Oh, have I mentioned that it was getting very windy?
This was just the beginning of what was going to turn out to be a very long day.


Friday, May 18, 2012

Olympic Village and a Ancient Lake Bed


Interstate 80 goes high through the mountains above Salt Lake City Utah. Park City is near the site of Utah Olympic Park
We were treated with views of ski slopes once used during the 2002 Winter Olympics.
There were also plenty of views that included condos built then and since. Aspens, looking much like matchsticks in this season before true spring, separate the village from the mountain.
Starting gates and steep  slopes remind us that winter ended just a week ago for ski buffs.





To leave a mountain, we must go DOWN and down is where we went - quickly.
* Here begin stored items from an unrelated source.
/-- A CHUNK handshake for the chunk that stands moves its serve: to the next chunk or COMPLETE, to a re-send or HELD_OUT, or to
DECLINED; the end releases the slot and settles the ask. Any other is discarded, as is one on a bay without a serve. The re-send
timer posts the chunk again. The model's choices in it: logs 2, 8 and 16. -/
def Obligations.ServeFollowsHandshakes : Prop :=
  (∀ (s : State) (b : Nat) (id offset : Nat) (last : Bool) (data p : Bytes) (plan : Plan), s.quiet = true → s.hears b = true
    → (s.bay b).serve = none → (s.bay b).lane.flight = some ⟨.chunk id offset last data, plan⟩ → p.length = 1 →
    Leaves (.chunkHandshake b p) s (s.callDone b))
  ∧ ∀ (s : State) (b : Nat) (v : Serve) (k : Slot), s.quiet = true → (s.bay b).serve = some v → s.slot? v.slot = some k
    → (s.bays.map (·.num)).Nodup → (s.bay b).sess.state = .contracted →
    let chunk (off rem : Nat) : Call := .chunk k.id off (decide (rem ≤ 48)) ((k.content.drop off).take (min 48 rem))
    (∀ (id offset : Nat) (last : Bool) (data p : Bytes) (plan : Plan), s.hears b = true
      → (s.bay b).lane.flight = some ⟨.chunk id offset last data, plan⟩ → p.length = 1 →
      let u := s.callDone b
      let n := min 48 v.remaining
      let set (w : Serve) : State := u.updBay b fun r => { r with serve := some w }
      let ended (o : ServeEnd) (off : Nat) : State := (u.updSlot v.slot fun q => { q with serves := q.serves - 1 }).updBay b fun r =>
        { r with
          serve := none, lastServe := some ⟨k.id, k.version, o, off⟩, events := r.events ||| 0x20#10
          lane := { r.lane with serve := none } }
      let refused (w : State) : State := w.updSess b fun x => { x with
        ask := x.ask.map fun a => { a with reply := .refuse, decided := true } }
      (k.id ≠ id ∨ v.offset ≠ offset → Leaves (.chunkHandshake b p) s u)
      ∧ (k.id = id → v.offset = offset →
        (byteAt p 0 = 1 → n < v.remaining → Leaves (.chunkHandshake b p) s
          ((set { v with offset := v.offset + n, remaining := v.remaining - n, holds := 0, resendAt := none }).updLane b fun l =>
            { l with serve := some (chunk (v.offset + n) (v.remaining - n)) }))
        ∧ (byteAt p 0 = 1 → v.remaining ≤ n → Leaves (.chunkHandshake b p) s
          ((ended .complete (v.offset + n)).updBay b fun r => { r with
            sess := { r.sess with ask := none }, lane := { r.lane with autoDefer := false } }))
        ∧ (byteAt p 0 = 2 → v.holds + 1 < 10 → Leaves (.chunkHandshake b p) s
          (set { v with holds := v.holds + 1, resendAt := some (s.now + 100) }))
        ∧ (byteAt p 0 = 2 → 10 ≤ v.holds + 1 → Leaves (.chunkHandshake b p) s (refused (ended .heldOut v.offset)))
        ∧ (byteAt p 0 ≠ 1 → byteAt p 0 ≠ 2 → Leaves (.chunkHandshake b p) s (refused (ended .declined v.offset)))))
    ∧ (∀ d, s.resetN = true → v.resendAt = some d →
      Leaves (.chunkResendExpiry b) s
        (((s.reach d).updBay b fun r => { r with serve := some { v with resendAt := none } }).posted b
          (chunk v.offset v.remaining) .ordinary fun l => { l with serve := some (chunk v.offset v.remaining) }))

/-- An ENVELOPE handshake or a receipt for the bay's job moves it: RUNNING with no ENVELOPE of it left waiting, held, or ended with
its reason; one for another tag or another job state is discarded, and so is every PAUSE or ABORT handshake. The model's choices
in it: logs 8, 16 and 40 (the layout of a receipt). -/
def Obligations.JobFollowsHandshakes : Prop :=
  ∀ (s : State) (b : Nat) (p : Bytes) (f : Flight), s.quiet = true → s.committed = true → s.hears b = true
    → (s.bay b).lane.flight = some f →
    let u := s.callDone b
    let upd (j : Job) (g : Job → Job) : State := { u with sched := { u.sched with
      queue := u.sched.queue.map fun x => if x.tag = j.tag then g x else x
      active := u.sched.active.map fun x => if x.tag = j.tag then g x else x } }
    let ends (c : Instr) (v : State) (j : Job) (done : Bool) (why : JobReason) (tell : Bool) : Prop :=
      ∃ t, exec c s = .next t ∧ JobEnded v t j done why tell
    (∀ tag image version size channel resume, f.call = .envelope tag image version size channel resume → p.length = 1 →
      let c := Instr.envelopeHandshake b p
      ((∀ j, s.jobOf b = some j → j.tag ≠ tag ∨ j.state ≠ .offered) → Leaves c s u)
      ∧ ∀ j, s.jobOf b = some j → j.tag = tag → j.state = .offered →
        (byteAt p 0 = 1 → Leaves c s ((upd j fun j' => { j' with
          state := .running, baseline := none, stallAt := some (s.now + 30000), settleAt := none, resendAt := none
          limitAt := some (s.now + (((s.image? j.image).map (·.minutes)).getD 0) * 60000) }).updLane b fun l => { l with
            job := if l.job.any (·.isJobCall tag) then none else l.job }).lightLamps)
        ∧ (byteAt p 0 = 2 → j.holds + 1 < 5 → Leaves c s (upd j fun j' => { j' with
          holds := j'.holds + 1, resendAt := some (s.now + 2000) }))
        ∧ (byteAt p 0 = 2 → 5 ≤ j.holds + 1 → ends c u j false .tabletBusy true)
        ∧ (byteAt p 0 ≠ 1 → byteAt p 0 ≠ 2 → ends c u j false .refused false))
    ∧ (∀ tag, p.length = 1 → (f.call = .pause tag → Leaves (.stopHandshake b .pause p) s u)
      ∧ (f.call = .abort tag → Leaves (.stopHandshake b .abort p) s u))
    ∧ (∀ tag, f.call = .receiptRead tag → p.length = 11 →
      let c := Instr.receipt b p
      ((∀ j, s.jobOf b = some j → j.tag ≠ tag ∨ j.state ≠ .receipt) → Leaves c s u)
      ∧ ∀ j, s.jobOf b = some j → j.tag = tag → j.state = .receipt →
        let installed := u.updBay b fun r => { r with
          sess := { r.sess with identity := r.sess.identity.map fun i => { i with version := longAt p 3 } }
          events := if (s.bay b).sess.identity.isSome then r.events ||| 0x04#10 else r.events }
        if wordAt p 0 ≠ j.tag then ends c u j false .rejected false
        else if byteAt p 2 = 1 then ends c installed j true .ok false
        else if byteAt p 2 = 2 then ends c u j false .corrupt false
        else if byteAt p 2 = 3 then ends c u j false .noSpace false
        else ends c u j false .rejected false)

/-! ## Presence and session timers -/

/-- A level that differs from the debounced presence or door value starts its timer, 200 ms or 50 ms, unless it runs; a level
that matches cancels it; a number no bay or unit has changes nothing. The model's choices in it: logs 4 and 31. -/
def Obligations.LevelChangesAreDebounced : Prop :=
  ∀ (s : State) (n : Nat) (high : Bool), s.quiet = true → s.resetN = true →
    (s.bay? n = none → exec (.presenceChange n high) s = .next s)
    ∧ (∀ r g, s.bay? n = some r → s.rankGeo r.rank = some g →
      Leaves (.presenceChange n high) s
        (({ s with pins := { s.pins with pres := setPin s.pins.pres n high } }).updBay n fun r => { r with
          presAt := if g.presPol.active high = r.present then none else some (r.presAt.getD (s.now + 200)) }))
    ∧ (s.unit? n = none → exec (.doorChange n high) s = .next s)
    ∧ (∀ r g, s.unit? n = some r → s.rankGeo r.rank = some g →
      Leaves (.doorChange n high) s
        (({ s with pins := { s.pins with door := setPin s.pins.door n high } }).updUnit n fun r => { r with
          doorAt := if g.doorPol.active high = r.doorOpen then none else some (r.doorAt.getD (s.now + 50)) }))

/-- A debounced removal ends the bay's session, job, serve and grant, a debounced insertion starts a session in an enabled bay,
and custody handles both by the bay's state, inside an open period and outside one. The model's choices in it: logs 2, 19 and
20. -/
def Obligations.RemovalAndInsertionMoveBay : Prop :=
  ∀ (s : State) (b d : Nat), s.quiet = true → s.resetN = true → s.committed = true → s.baysSound → s.names b = true
    → (s.bay b).presAt = some d →
    let u := s.reach d
    let r := s.bay b
    let x := r.cust
    let inPeriod : Bool := s.inOpenPeriod r.unit
    ∃ t, exec (.presenceDebounce b) s = .next t ∧ (t.bay b).present = !r.present ∧ (t.bay b).presAt = none ∧ s.normalTaken t
      ∧ (∀ c, c ≠ b → SameBay (s.bay c) (t.bay c))
      ∧ SameCart { u with store := t.store, custody := t.custody } t
      ∧ t.custody = { s.custody with
          removals := s.custody.removals + (if r.present ∧ inPeriod = true ∧ x.state = .stocked then 1 else 0) }
      ∧ (r.present = true → SessionEnded u t b ∧ (t.bay b).events.getLsbD 0 = true ∧ (t.bay b).stage.trips = []
        ∧ (t.bay b).stage.cap = none
        ∧ (∀ j, s.onlyJob j → j.bay = b →
            t.jobOf b = none ∧ (t.bay b).lastJob = some ⟨j.tag, j.image, false, .tabletRemoved⟩)
        ∧ (t.bay b).cust = (
          if inPeriod then
            match x.state with
            | .stocked => { x with state := .vacant, taken := some ⟨s.custody.removals + 1, x.seen⟩, seen := .none }
            | .reconciling => { x with state := .vacant, unattended := false, seen := .none }
            | .vacant => { x with inserted := false, seen := .none }
          else { x with
            state := .vacant, unattended := false, inserted := false, seen := .none, alarms := x.alarms ||| 4#5
            note := some ⟨.missing, none, x.seen.serial?, none, false⟩ }))
      ∧ (r.present = false → (r.enabled = true → SessionStarted u t b)
        ∧ (t.bay b).cust = (
          if inPeriod then
            match x.state, x.taken with
            | .vacant, some _ => { x with state := .stocked, taken := none, seen := .none }
            | .vacant, none => { x with inserted := true, seen := .none }
            | _, _ => { x with seen := .none }
          else { x with state := .reconciling, unattended := true, seen := .none }))
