-- ==== Sys2Proof/Laws/Frame.lean ====
section
/-! SUPPORT. The frame `SameBut`, with the hub link, is a preorder, and the small updates that passes, scans, drivers, lanes and lamps are made of
keep it. -/

namespace Sys2Proof.Machine

open Laws

/-- `SameBut`, and the hub link unchanged: what the parts of `settle` keep one by one. -/
structure Kept (s t : State) : Prop where
  cart : SameCart s t
  bays : ∀ b, SameBay (s.bay b) (t.bay b)
  jobless : ∀ b, s.jobOf b = none → t.jobOf b = none ∧ (t.bay b).lastJob = (s.bay b).lastJob
  hub : t.hub = s.hub

theorem Kept.same {s t : State} (h : Kept s t) : SameBut s t := ⟨h.cart, h.bays, h.jobless⟩

/-! ## Reflexive and transitive -/

theorem SameLane.refl (l : Lane) : SameLane l l :=
  ⟨rfl, rfl, rfl, rfl, rfl, rfl, rfl, fun _ => ⟨rfl, rfl, rfl, rfl, rfl, rfl, rfl, rfl⟩⟩

theorem SameStage.refl (x : Stage) : SameStage x x := ⟨rfl, rfl, rfl, rfl, rfl, rfl, rfl, .inl rfl⟩

theorem SameBay.refl (r : Bay) : SameBay r r :=
  ⟨rfl, rfl, rfl, rfl, rfl, rfl, rfl, rfl, rfl, rfl, .inl rfl, SameLane.refl _, SameStage.refl _, BitVec.and_self⟩

theorem SameCart.refl (s : State) : SameCart s s :=
  ⟨rfl, rfl, rfl, rfl, rfl, rfl, rfl, rfl, rfl, rfl, rfl, rfl, rfl, rfl, rfl, rfl, rfl, rfl, rfl, rfl, rfl, rfl, rfl⟩

theorem Kept.refl (s : State) : Kept s s := ⟨SameCart.refl s, fun _ => SameBay.refl _, fun _ h => ⟨h, rfl⟩, rfl⟩

theorem SameBut.refl (s : State) : SameBut s s := (Kept.refl s).same

theorem SameSession.trans {x y z : Session} (h : SameSession x y) (k : SameSession y z) : SameSession x z := by
  rcases h with rfl | ⟨hx, rfl⟩
  · exact k
  · rcases k with rfl | ⟨hy, _⟩
    · exact .inr ⟨hx, rfl⟩
    · cases hy

theorem SameLane.free_eq {l m : Lane} (h : SameLane l m) (hb : l.free = false) : m.free = false := by
  obtain ⟨ha, hf, _⟩ := h.busy hb
  unfold Lane.free at hb ⊢
  rw [ha, hf, h.up]
  exact hb

theorem SameLane.trans {l m n : Lane} (h : SameLane l m) (k : SameLane m n) : SameLane l n where
  up := k.up.trans h.up
  hubDefer := k.hubDefer.trans h.hubDefer
  hubRefuse := k.hubRefuse.trans h.hubRefuse
  autoDefer := k.autoDefer.trans h.autoDefer
  callEnd := k.callEnd.trans h.callEnd
  wakeAt := k.wakeAt.trans h.wakeAt
  lastFail := k.lastFail.trans h.lastFail
  busy hb := by
    obtain ⟨a1, a2, a3, a4, a5, a6, a7, a8⟩ := h.busy hb
    obtain ⟨b1, b2, b3, b4, b5, b6, b7, b8⟩ := k.busy (h.free_eq hb)
    exact ⟨b1.trans a1, b2.trans a2, b3.trans a3, b4.trans a4, b5.trans a5, b6.trans a6, b7.trans a7, b8.trans a8⟩

theorem SameStage.trans {x y z : Stage} (h : SameStage x y) (k : SameStage y z) : SameStage x z where
  volts := k.volts.trans h.volts
  draw := k.draw.trans h.draw
  cap := k.cap.trans h.cap
  capCount := k.capCount.trans h.capCount
  trips := k.trips.trans h.trips
  coolAt := k.coolAt.trans h.coolAt
  sampleAt := k.sampleAt.trans h.sampleAt
  state := by
    rcases h.state with hs | ⟨h1, h2, h3⟩
    · rcases k.state with ks | ks
      · exact .inl (ks.trans hs)
      · rw [hs] at ks; exact .inr ks
    · refine .inr ⟨h1, h2, ?_⟩
      rcases k.state with ks | ⟨_, _, ks⟩
      · rw [ks]; exact h3
      · exact ks

theorem SameBay.trans {q r t : Bay} (h : SameBay q r) (k : SameBay r t) : SameBay q t where
  num := k.num.trans h.num
  rank := k.rank.trans h.rank
  unit := k.unit.trans h.unit
  enabled := k.enabled.trans h.enabled
  cap := k.cap.trans h.cap
  present := k.present.trans h.present
  presAt := k.presAt.trans h.presAt
  serve := k.serve.trans h.serve
  lastServe := k.lastServe.trans h.lastServe
  cust := k.cust.trans h.cust
  sess := SameSession.trans h.sess k.sess
  lane := h.lane.trans k.lane
  stage := h.stage.trans k.stage
  events := by
    conv => lhs; rw [← h.events]
    rw [BitVec.and_assoc, k.events, h.events]

theorem SameCart.trans {s t u : State} (h : SameCart s t) (k : SameCart t u) : SameCart s u where
  pending := k.pending.trans h.pending
  now := k.now.trans h.now
  resetN := k.resetN.trans h.resetN
  pins := k.pins.trans h.pins
  cartEvents := k.cartEvents.trans h.cartEvents
  geo := k.geo.trans h.geo
  mode := k.mode.trans h.mode
  monitor := k.monitor.trans h.monitor
  store := k.store.trans h.store
  roster := k.roster.trans h.roster
  custody := k.custody.trans h.custody
  rampAt := k.rampAt.trans h.rampAt
  settings := k.settings.trans h.settings
  catalog := k.catalog.trans h.catalog
  nextTag := k.nextTag.trans h.nextTag
  scanAt := k.scanAt.trans h.scanAt
  channels := k.channels.trans h.channels
  units := k.units.trans h.units
  nums := k.nums.trans h.nums
  mask := k.mask.trans h.mask
  receiver := ⟨k.receiver.1.trans h.receiver.1, k.receiver.2.1.trans h.receiver.2.1, k.receiver.2.2.trans h.receiver.2.2⟩

theorem Kept.trans {s t u : State} (h : Kept s t) (k : Kept t u) : Kept s u where
  cart := h.cart.trans k.cart
  bays b := (h.bays b).trans (k.bays b)
  jobless b hb := by
    obtain ⟨ht, hl⟩ := h.jobless b hb
    obtain ⟨ku, kl⟩ := k.jobless b ht
    exact ⟨ku, kl.trans hl⟩
  hub := k.hub.trans h.hub

theorem SameBut.trans {s t u : State} (h : SameBut s t) (k : SameBut t u) : SameBut s u where
  cart := h.cart.trans k.cart
  bays b := (h.bays b).trans (k.bays b)
  jobless b hb := by
    obtain ⟨ht, hl⟩ := h.jobless b hb
    obtain ⟨ku, kl⟩ := k.jobless b ht
    exact ⟨ku, kl.trans hl⟩

/-! ## Updates of bays -/

theorem Kept.mapBays (s : State) (g : Bay → Bay) (hb : ∀ r, SameBay r (g r)) (hj : ∀ r, (g r).lastJob = r.lastJob) :
    Kept s { s with bays := s.bays.map g } := by
  have hbay : ∀ b, SameBay (s.bay b) (State.bay { s with bays := s.bays.map g } b)
      ∧ (State.bay { s with bays := s.bays.map g } b).lastJob = (s.bay b).lastJob := by
    intro b
    unfold State.bay
    rw [bay?_mapBays s g (fun r => (hb r).num) b]
    cases s.bay? b with
    | none => exact ⟨SameBay.refl _, rfl⟩
    | some r => exact ⟨hb r, hj r⟩
  refine ⟨{ SameCart.refl s with nums := ?_ }, fun b => (hbay b).1, fun b hn => ⟨hn, (hbay b).2⟩, rfl⟩
  show ((s.bays.map g).map (·.num)) = _
  rw [List.map_map]
  exact List.map_congr_left fun r _ => (hb r).num

theorem Kept.updBay (s : State) (b : Nat) (f : Bay → Bay) (hb : ∀ r, SameBay r (f r)) (hj : ∀ r, (f r).lastJob = r.lastJob) :
    Kept s (s.updBay b f) :=
  Kept.mapBays s _ (fun r => by split; exacts [hb r, SameBay.refl r]) (fun r => by split; exacts [hj r, rfl])

theorem Kept.post (s : State) (b : Nat) (e : BayEvent) : Kept s (s.post b e) :=
  Kept.updBay s b _ (fun r => { SameBay.refl r with
    events := by show r.events &&& (r.events ||| _) = r.events; ext i; simp; tauto }) (fun _ => rfl)

theorem Kept.updPower (s : State) (b : Nat) (f : Power → Power) : Kept s (s.updPower b f) :=
  Kept.updBay s b _ (fun r => { SameBay.refl r with }) (fun _ => rfl)

/-- An update of a lane that touches the slots Stop and Job alone. -/
theorem Kept.updStopJob (s : State) (b : Nat) (f : Lane → Lane) (hf : ∀ l, SameLane l (f l)) : Kept s (s.updLane b f) :=
  Kept.updBay s b _ (fun r => { SameBay.refl r with lane := hf r.lane }) (fun _ => rfl)

theorem SameLane.withdrawJob (l : Lane) (t : Nat) : SameLane l (l.withdrawJob t) := by
  unfold Lane.withdrawJob
  split
  · exact SameLane.refl l
  · split
    · exact { SameLane.refl l with }
    · exact SameLane.refl l

theorem Kept.postStop (s : State) (b t : Nat) (c : Call) : Kept s (s.postStop b t c) := by
  unfold State.postStop State.postLane
  split
  · exact Kept.refl s
  · exact Kept.updStopJob s b _ fun l => (SameLane.withdrawJob l t).trans { SameLane.refl _ with }

/-! ## Updates outside the bays -/

theorem bay?_of_bays {s t : State} (h : t.bays = s.bays) (b : Nat) : t.bay? b = s.bay? b := by unfold State.bay?; rw [h]

theorem bay_of_bays {s t : State} (h : t.bays = s.bays) (b : Nat) : t.bay b = s.bay b := by
  unfold State.bay; rw [bay?_of_bays h]

/-- An update that leaves the bays as they are and adds no job to a bay. -/
theorem Kept.of_bays {s t : State} (hc : SameCart s t) (hh : t.hub = s.hub) (hb : t.bays = s.bays)
    (hj : ∀ b, s.jobOf b = none → t.jobOf b = none) : Kept s t :=
  ⟨hc, fun b => by rw [bay_of_bays hb]; exact SameBay.refl _, fun b h => ⟨hj b h, by rw [bay_of_bays hb]⟩, hh⟩

theorem Kept.work (s : State) (w : Work) : Kept s { s with work := w } :=
  Kept.of_bays { SameCart.refl s with } rfl rfl fun _ h => h

theorem Kept.askNormal (s : State) : Kept s s.askNormal := by
  unfold State.askNormal; split
  · exact Kept.work s _
  · exact Kept.refl s

theorem Kept.askScan (s : State) : Kept s s.askScan := by
  unfold State.askScan; split
  · exact Kept.work s _
  · exact Kept.refl s

theorem Kept.startQueue (s : State) (q : List Nat) : Kept s { s with startQueue := q } :=
  Kept.of_bays { SameCart.refl s with } rfl rfl fun _ h => h

/-- A change of the allocator that keeps its settings and its trim. -/
theorem Kept.alloc (s : State) (a : Alloc) (h : State.settings { s with alloc := a } = s.settings) :
    Kept s { s with alloc := a } :=
  Kept.of_bays { SameCart.refl s with settings := h } rfl rfl fun _ h => h

theorem Kept.updChan (s : State) (c : Nat) (f : Channel → Channel) (hf : ∀ r, (f r).num = r.num ∧ (f r).enabled = r.enabled) :
    Kept s (s.updChan c f) := by
  refine Kept.of_bays { SameCart.refl s with channels := ?_ } rfl rfl fun _ h => h
  unfold State.channelFlags State.updChan
  rw [List.map_map]
  refine List.map_congr_left fun r _ => ?_
  simp only [Function.comp]
  split
  · rw [(hf r).1, (hf r).2]
  · rfl

theorem Kept.releaseChannel (s : State) (c : Option Nat) : Kept s (s.releaseChannel c) := by
  unfold State.releaseChannel; split
  · exact Kept.refl s
  · exact Kept.updChan s _ _ fun _ => ⟨rfl, rfl⟩

theorem Kept.updUnit (s : State) (u : Nat) (f : LatchUnit → LatchUnit)
    (hf : ∀ r : LatchUnit, ((f r).num, (f r).rank, (f r).bays, (f r).doorOpen, (f r).doorAt, (f r).posLocked)
      = (r.num, r.rank, r.bays, r.doorOpen, r.doorAt, r.posLocked)) : Kept s (s.updUnit u f) := by
  refine Kept.of_bays { SameCart.refl s with units := ?_ } rfl rfl fun _ h => h
  show ((s.latch.units.map _).map _) = _
  rw [List.map_map]
  refine List.map_congr_left fun r _ => ?_
  simp only [Function.comp]
  split
  · exact hf r
  · rfl

theorem Kept.latch (s : State) (l : Latch) (h : l.units = s.latch.units) : Kept s { s with latch := l } :=
  Kept.of_bays { SameCart.refl s with units := by show l.units.map _ = s.latch.units.map _; rw [h] } rfl rfl fun _ h => h

/-! ## Jobs -/

theorem jobOf_none_iff (s : State) (b : Nat) : s.jobOf b = none ↔ ∀ j ∈ s.jobs, j.bay ≠ b := by
  unfold State.jobOf
  simp [List.find?_eq_none]

/-- The scheduler's list of jobs changes, and no bay gains one. -/
theorem Kept.jobs (s : State) (q a : List Job) (h : ∀ j ∈ a ++ q, ∃ i ∈ s.jobs, i.bay = j.bay) :
    Kept s { s with sched := { s.sched with queue := q, active := a } } := by
  refine Kept.of_bays { SameCart.refl s with } rfl rfl fun b hb => ?_
  rw [jobOf_none_iff] at hb ⊢
  intro j hj he
  obtain ⟨i, hi, hib⟩ := h j hj
  exact hb i hi (hib.trans he)

theorem Kept.dropJob (s : State) (t : Nat) : Kept s (s.dropJob t) := by
  refine Kept.jobs s _ _ fun j hj => ⟨j, ?_, rfl⟩
  rw [List.mem_append, List.mem_filter, List.mem_filter] at hj
  unfold State.jobs
  rw [List.mem_append]
  exact hj.imp And.left And.left

theorem Kept.updJob (s : State) (t : Nat) (f : Job → Job) (hf : ∀ j, (f j).bay = j.bay) : Kept s (s.updJob t f) := by
  refine Kept.jobs s _ _ fun j hj => ?_
  rw [List.mem_append, List.mem_map, List.mem_map] at hj
  unfold State.jobs
  rcases hj with ⟨i, hi, rfl⟩ | ⟨i, hi, rfl⟩
  · exact ⟨i, List.mem_append_left _ hi, by split <;> simp [hf]⟩
  · exact ⟨i, List.mem_append_right _ hi, by split <;> simp [hf]⟩

/-- A job of a bay that has had one joins the scheduler's lists. -/
theorem Kept.addJob {s0 s : State} (h : Kept s0 s) (q a : List Job) (w : Work) (j : Job) (hj : s0.jobOf j.bay ≠ none)
    (hm : ∀ i ∈ a ++ q, i = j ∨ i ∈ s.jobs) :
    Kept s0 { s with sched := { s.sched with queue := q, active := a }, work := w } := by
  refine ⟨h.cart.trans { SameCart.refl s with }, fun b => h.bays b, fun b hb => ?_, h.hub⟩
  obtain ⟨hn, hl⟩ := h.jobless b hb
  refine ⟨?_, hl⟩
  rw [jobOf_none_iff] at hn ⊢
  intro i hi he
  rcases hm i hi with rfl | hi
  · exact hj (he ▸ hb)
  · exact hn i hi he

/-- The bay's last outcome is written; the bay had a job. -/
theorem Kept.lastJob {s0 s : State} (h : Kept s0 s) (b : Nat) (o : Option JobOutcome) (hb : s0.jobOf b ≠ none) :
    Kept s0 (s.updBay b fun r => { r with lastJob := o }) := by
  have hs : ∀ r : Bay, SameBay r (if r.num = b then { r with lastJob := o } else r) := fun r => by
    split
    · exact { SameBay.refl r with }
    · exact SameBay.refl r
  refine ⟨h.cart.trans { SameCart.refl s with nums := ?_ }, fun c => (h.bays c).trans ?_, fun c hc => ?_, h.hub⟩
  · unfold State.updBay
    rw [List.map_map]
    exact List.map_congr_left fun r _ => (hs r).num
  · unfold State.bay
    rw [bay?_updBay s b (fun r => { r with lastJob := o }) (fun _ => rfl) c]
    split
    · cases s.bay? c with
      | none => exact SameBay.refl _
      | some r => exact { SameBay.refl r with }
    · exact SameBay.refl _
  · have hne : c ≠ b := fun he => hb (he ▸ hc)
    rw [bay_updBay_ne s b (fun r => { r with lastJob := o }) (fun _ => rfl) hne]
    exact h.jobless c hc

end Sys2Proof.Machine
end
We continued down until a curve road took us to where we saw Salt Lake City sitting peaceful and large upon the floor of an ancient inland lake.  
Lake Bonneville was once the size of Lake Michigan. That is ten times the size of one of its current descendants, the Great Salt Lake.
Three other remnants of this humongous body of water are Utah Lake, Sevier Lake and Rush Lake.  Most of the water left Lake Bonneville  through Red Rock Pass between fourteen and seventeen thousand years ago when lava flow probably flooded Bonneville lake over Red Rock Pass in Idaho. The huge flood eroded the pass which lost 300 feet of altitude as water gushed into what is now the Snake River valley
The City of Salt Lake City now sits beside the Great Salt Lake, a lake with no exit other than straight up.  Evaporation is the only natural way out for water in the lake.  Three major rivers flow into the Great Salt Lake bringing deposits of minerals, including naturally occurring salts. As the water evaporated the minerals get denser and denser.
Flags were flying high in Salt Lake City.  Their warning did little to prepare us for what lay ahead as we crossed the Salt Flats then drove the width of Nevada.